Problem description
Lines with the word "highest" are the answer; copy each of them from the data below.

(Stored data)
[Start of Attachment]
/-! Power (R9, R10). -/

def stepDown (mhz : Nat) : Nat := if mhz = 2100 then 1800 else if mhz = 1800 then 1500 else 1200
def stepUp (mhz : Nat) : Nat := if mhz = 1200 then 1500 else if mhz = 1500 then 1800 else 2100
/-- The live die of highest power among those that can still step down; of equal ones the lowest number (DESIGN CHOICE, log 118: R10 names "the
highest-power die" and says nothing of one at 1,200 MHz already, nor of two with equal power). -/
def State.hottest (s : State) (watts : List Nat) : Option Nat :=
  leastBy (fun a b => decide (watts.getD b 0 < watts.getD a 0)) ((List.range 8).filter fun d => decide (1200 < s.map.clock d))
def sumOf (l : List Nat) : Nat := l.foldl (· + ·) 0
/-- POWER_MEASUREMENT: the 1 ms average over the last 100 measurements; step-downs at most every tenth one, a step-up after 1,000 that stayed
10 % under the cap. Which die steps up is free (log 8) (DEDUCED, log 95). -/
def execPowerMeasurement (watts : List Nat) (s : State) : Host.Outcome State Fault Refusal :=
  if s.serving = false then .next s
  else
    let hist := (sumOf watts :: s.dev.watts).take 100
    let passed := decide (s.dev.image.cap * hist.length < sumOf hist)
    let low := decide (10 * sumOf hist ≤ 9 * s.dev.image.cap * hist.length)
    let put (wait under : Nat) : State := { s with dev := { s.dev with watts := hist, downWait := wait, under := under } }
    if passed then
      if s.dev.downWait ≠ 0 then .next (put (s.dev.downWait - 1) 0)
      else
        match s.hottest watts with
        | some d => .next ((put 9 0).post 0 0 (.mapEvent (.clockStep d (stepDown (s.map.clock d)))))
        | none => .next (put 9 0)
    else if low = false then .next (put 0 0)
    else if s.dev.under < 999 then .next (put 0 (s.dev.under + 1))
    else
      let can := (List.range 8).filter fun d => decide (0 < s.map.clock d) && decide (s.map.clock d < 2100)
      match can[Config.stepUpChoice s.dev.fresh % can.length]? with
      | none => .next (put 0 0)
      | some d =>
        let s := put 0 0
        .next ({ s with dev := { s.dev with fresh := s.dev.fresh + 1 } }.post 0 0 (.mapEvent (.clockStep d (stepUp (s.map.clock d)))))
/-- THERMAL_LIMIT (R10). `unit`: the die, `arg`: its junction temperature in °C. Each event is one step down, or a death where the die runs at
1,200 MHz: how far apart the events come is the agenda's, with no spacing of 100 µs of the model's own (DESIGN CHOICE, log 117). -/
def execThermalLimit (s : State) : Host.Outcome State Fault Refusal :=
  let d := s.unit
  if s.serving = false ∨ s.dieLive d = false ∨ s.arg ≤ 105 then .next s
  else if 115 ≤ s.arg ∨ s.map.clock d ≤ 1200 then .next (s.post 0 0 (.mapEvent (.dieLost d)))
  else .next (s.post 0 0 (.mapEvent (.clockStep d (stepDown (s.map.clock d)))))

/-! Map events (R15, R16). -/

/-- The CAUSE of a report. -/
def causeOf : MapReport → Nat
  | .coreLost _ => 2
  | .panelLost _ => 3
  | .dieLost _ => 4
  | .stackLost _ | .stackCap _ _ => 5
  | .chanLost _ | .chanCap _ _ => 6
  | .bridgeLost _ => 7
  | .slotLost _ => 8
  | .clockStep _ _ => 9
  | .planLoaded => 10
  | .peers _ => 11
  | .returned _ _ _ _ => 12
/-- The cores a panel or a die contains. -/
def coresOfPanel (p : Nat) : List Nat := (List.range 512).filter fun n => panelOfCore n == p
def coresOfDie (d : Nat) : List Nat := (List.range 512).filter fun n => dieOfCore n == d
/-- A unit back in service (R409): kind as MAPSET numbers it, with the contained cores that passed and the capacity that is usable
(DEDUCED, log 96). -/
def ResMap.back (m : ResMap) (kind unit : Nat) (failed : List Nat) (cap : Nat) : ResMap :=
  let passed (ns : List Nat) : List Nat := ns.filter fun n => !(failed.contains n)
  match kind with
  | 0 => { m with cores := setBits m.cores [unit] }
  | 1 => { m with panels := setBits m.panels [unit], cores := setBits m.cores (passed (coresOfPanel unit)) }
  | 2 => { m with
      dies := setBits m.dies [unit], panels := setBits m.panels ((List.range 4).map (4 * unit + ·))
      cores := setBits m.cores (passed (coresOfDie unit)) }
  | 3 => { m with hbms := setBits m.hbms [unit], stackCap := m.stackCap.put unit cap }
  | 4 => { m with tierch := setBits m.tierch [unit], tierCap := m.tierCap.put unit cap }
  | 5 => { m with bridges := setBits m.bridges [unit] }
  | _ => { m with optch := setBits m.optch [unit] }
/-- What a report changes in the map, before closure. -/
def ResMap.report (m : ResMap) : MapReport → ResMap
  | .coreLost n => { m with cores := clearBits m.cores [n] }
  | .panelLost n => { m with panels := clearBits m.panels [n] }
  | .dieLost n => { m with dies := clearBits m.dies [n] }
  | .stackLost n => { m with hbms := clearBits m.hbms [n] }
  | .stackCap n c => { m with stackCap := m.stackCap.put n c }
  | .chanLost n => { m with tierch := clearBits m.tierch [n] }
  | .chanCap n c => { m with tierCap := m.tierCap.put n c }
  | .bridgeLost n => { m with bridges := clearBits m.bridges [n] }
  | .slotLost n => { m with optch := clearBits m.optch [n] }
  | .clockStep d c => { m with clocks := m.clocks.put d c }
  | .planLoaded => m
  | .peers p => { m with peers := p }
  | .returned k u f c => m.back k u f c
/-- The number of the unit that a report names: reports of one cycle are taken by CAUSE, then by it (R16). -/
def unitOf : MapReport → Nat
  | .coreLost n | .panelLost n | .dieLost n | .stackLost n | .chanLost n | .bridgeLost n | .slotLost n => n
  | .stackCap n _ | .chanCap n _ | .clockStep n _ => n
  | .planLoaded => 0
  | .peers _ => 0
  | .returned _ u _ _ => u
/-- Whether a report of the same cycle is taken before another (R16). -/
def repBefore (a b : MapReport) : Bool := decide (causeOf a < causeOf b) || (causeOf a == causeOf b && decide (unitOf a < unitOf b))
/-- Of a report and the ones that wait in the same cycle, up to the clock's next turn, the one to take first, and the turns with the others. -/
def firstReport (r : MapReport) : List Turn → MapReport × List Turn
  | [] => (r, [])
  | .clock :: ts => (r, .clock :: ts)
  | .event u a i :: ts =>
    match i with
    | .mapEvent q =>
      let x := if repBefore q r then firstReport q ts else firstReport r ts
      (x.1, .event u a (.mapEvent (if repBefore q r then r else q)) :: x.2)
    | i => let x := firstReport r ts; (x.1, .event u a i :: x.2)
/-- The report of its cycle that comes first, taken out of those that wait. -/
def State.takeFirst (s : State) (r : MapReport) : MapReport × State :=
  let x := firstReport r s.pend
  let y := firstReport x.1 s.agenda
  (y.1, { s with pend := x.2, agenda := y.2 })
/-- Whether two maps show the same fields. -/
def ResMap.same (a b : ResMap) : Bool := mapImageWith { a with version := 0, cause := 0, time := 0 } 0 0 ==
  mapImageWith { b with version := 0, cause := 0, time := 0 } 0 0

/-- The commands of which a part runs on a unit that is live in `old` and not now: a task on a lost core, a matrix or engine command that a lost core
runs or that waits there, a group at home on a lost die (R97). -/
def State.hitCmds (s : State) (old : ResMap) : List Nat :=
  let dead (n : Nat) : Bool := old.cores.getLsbD n && !(s.map.cores.getLsbD n)
  let ofCtx (n : Nat) : Option Nat := (s.ctx n).task.map (·.cmd)
  let tasks := s.ctxs.filterMap fun c => if c.1 < 2048 ∧ dead (c.1 / 4) = true then c.2.task.map (·.cmd) else none
  let runs := s.cores.flatMap fun k => if dead k.1 then
    (((match k.2.eng with | some w => [w.c] | none => []) ++ k.2.back.map (·.c) ++ k.2.q0 ++ k.2.q1).filterMap fun c => ofCtx c.ctx) else []
  let engs := (s.ctxs.flatMap fun c => if dead (if c.1 < 2048 then c.1 / 4 else c.1 - 2048) then c.2.engs.map (·.cmd) else []) ++
    s.cores.flatMap fun k => if dead k.1 then (k.2.running.map (·.c.cmd)) ++ k.2.prio.map (·.cmd) else []
  let groups := s.groups.filterMap fun g => if old.dies.getLsbD g.2.die && !(s.map.dies.getLsbD g.2.die) then some g.2.cmd else none
  (tasks ++ runs ++ engs ++ groups).eraseDups
/-- A core that is lost runs nothing any more; its engine is no longer suspect (R215). -/
def Core.lostNow (c : Core) : Core :=
  { c with
      run := none, q0 := [], q1 := [], eng := none, guarded := [], window := [], suspect := false, out := [], back := [], copyE := none, offE := none
      mainE := none, shadowE := none, recE := none, prio := [] }
/-- The slots whose OPTCH bit is cleared go out of service, their flits to the next slot of their list (R41). -/
def State.closeSlots (s : State) (old : ResMap) : State :=
  (List.range 256).foldl (fun s i =>
    let s := if s.dieLive (slotDie i) then s else s.setRx i { s.rx i with locked := false }
    if old.optch.getLsbD i && !(s.map.optch.getLsbD i) && (s.tx i).locked then s.vacate i else s) s
/-- The cores that are live in `old` and not now stop (DEDUCED, log 100). -/
def State.stopCores (s : State) (old : ResMap) : State :=
  { s with cores := s.cores.map fun (k : Nat × Core) => if old.cores.getLsbD k.1 && !(s.map.cores.getLsbD k.1) then (k.1, k.2.lostNow) else k }
/-- PEERS published when they no longer agree with the slots (R16, R36). -/
def State.postPeers (s : State) : State :=
  if s.wp.isNone && s.peersMask != s.map.peers then s.post 0 0 (.mapEvent (.peers s.peersMask)) else s
/-- What the device does after a version is published (R25, R37, R65, R75, R97, R229). -/
def State.afterMap (s : State) (old : ResMap) : State :=
  let s := ((((((s.hitCmds old).foldl State.rerun s).stopCores old).closeSlots old).checkQueued).voidRings).breakTrees
  let s := s.pgEvent (fun j => old.peers.getLsbD j && !(s.map.peers.getLsbD j)) fun k => old.tierch.getLsbD k && !(s.map.tierch.getLsbD k)
  (if s.map.dies == old.dies && s.map.bridges == old.bridges then s else s.postCutOff).postPeers
/-- A report acted on: no version if no field changes (R16). -/
def State.mapReport (s : State) (r : MapReport) : State :=
  let m := (s.map.report r).close
  if m.same s.map then s
  else
    let s := match r with
      | .returned 6 i _ _ => s.setTx i { s.tx i with locked := true, allow := [64, 64, 64, 64, 64, 64] }
      | _ => s
    ({ s with map := m }.publish (causeOf r)).afterMap s.map
/-- The end of a WPLAN: the new plan with its OPTCH and PEERS in one version, and queued traffic chosen again (R33, R80, R393). With no field
changed there is no version (DEDUCED from R16, log 43). -/
def State.planReport (s : State) (w : WpRun) : State :=
  let queued := s.queuedTx
  let peer (i : Nat) : Nat := s.txPeer i
  let t := s.clearTxQueues.installPlan w
  let m := { t.map with optch := t.optchMask, peers := t.peersMask }.close
  let t := if m.same s.map then t else { t with map := m }.publish 10
  (t.requeueAll queued peer).afterMap s.map
/-- The map agent acts on a report (R16). -/
def State.mapAct (s : State) (r : MapReport) : State :=
  match r with
  | .planLoaded => match s.wp with
    | some w => if w.relock then s.planReport w else s
    | none => s
  | r => s.mapReport r
/-- MAP_EVENT (R16): of the reports that arrive in this cycle, the one of lowest CAUSE and unit; the others wait in its place. -/
def execMapEvent (r : MapReport) (s : State) : Host.Outcome State Fault Refusal :=
  if s.serving = false then .next s
  else
    let x := s.takeFirst r
    .next (x.2.mapAct x.1)

end Sys2Proof.Machine
end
[End of Attachment]
Exercise response
/-- The live die of highest power among those that can still step down; of equal ones the lowest number (DESIGN CHOICE, log 118: R10 names "the
highest-power die" and says nothing of one at 1,200 MHz already, nor of two with equal power). -/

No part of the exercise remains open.